### What is expected
Starting with the first line and ending with the line that holds "match s.feedRanges x.fn", repeat the material exactly.

### Study material
-- -- --

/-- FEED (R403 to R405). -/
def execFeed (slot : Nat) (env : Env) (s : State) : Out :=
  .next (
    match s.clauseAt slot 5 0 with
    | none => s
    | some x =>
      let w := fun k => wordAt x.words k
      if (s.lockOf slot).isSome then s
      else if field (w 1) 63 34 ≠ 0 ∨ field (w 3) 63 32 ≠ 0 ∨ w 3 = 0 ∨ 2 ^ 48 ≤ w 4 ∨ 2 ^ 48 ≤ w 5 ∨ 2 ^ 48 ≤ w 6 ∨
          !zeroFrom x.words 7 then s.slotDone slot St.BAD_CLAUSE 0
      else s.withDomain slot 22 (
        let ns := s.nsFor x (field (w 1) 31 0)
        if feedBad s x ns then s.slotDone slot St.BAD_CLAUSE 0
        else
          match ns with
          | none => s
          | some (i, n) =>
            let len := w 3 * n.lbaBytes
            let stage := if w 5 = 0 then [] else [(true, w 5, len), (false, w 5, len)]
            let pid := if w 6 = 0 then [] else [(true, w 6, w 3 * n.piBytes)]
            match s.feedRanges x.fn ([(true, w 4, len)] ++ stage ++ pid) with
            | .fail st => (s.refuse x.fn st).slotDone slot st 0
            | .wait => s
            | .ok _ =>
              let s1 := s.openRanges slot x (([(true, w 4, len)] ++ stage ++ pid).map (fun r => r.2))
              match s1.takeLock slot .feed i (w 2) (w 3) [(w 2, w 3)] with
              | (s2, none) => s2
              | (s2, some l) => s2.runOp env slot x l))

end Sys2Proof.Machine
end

-- -- --

### Response
/-- FEED (R403 to R405). -/
def execFeed (slot : Nat) (env : Env) (s : State) : Out :=
  .next (
    match s.clauseAt slot 5 0 with
    | none => s
    | some x =>
      let w := fun k => wordAt x.words k
      if (s.lockOf slot).isSome then s
      else if field (w 1) 63 34 ≠ 0 ∨ field (w 3) 63 32 ≠ 0 ∨ w 3 = 0 ∨ 2 ^ 48 ≤ w 4 ∨ 2 ^ 48 ≤ w 5 ∨ 2 ^ 48 ≤ w 6 ∨
          !zeroFrom x.words 7 then s.slotDone slot St.BAD_CLAUSE 0
      else s.withDomain slot 22 (
        let ns := s.nsFor x (field (w 1) 31 0)
        if feedBad s x ns then s.slotDone slot St.BAD_CLAUSE 0
        else
          match ns with
          | none => s
          | some (i, n) =>
            let len := w 3 * n.lbaBytes
            let stage := if w 5 = 0 then [] else [(true, w 5, len), (false, w 5, len)]
            let pid := if w 6 = 0 then [] else [(true, w 6, w 3 * n.piBytes)]
            match s.feedRanges x.fn ([(true, w 4, len)] ++ stage ++ pid) with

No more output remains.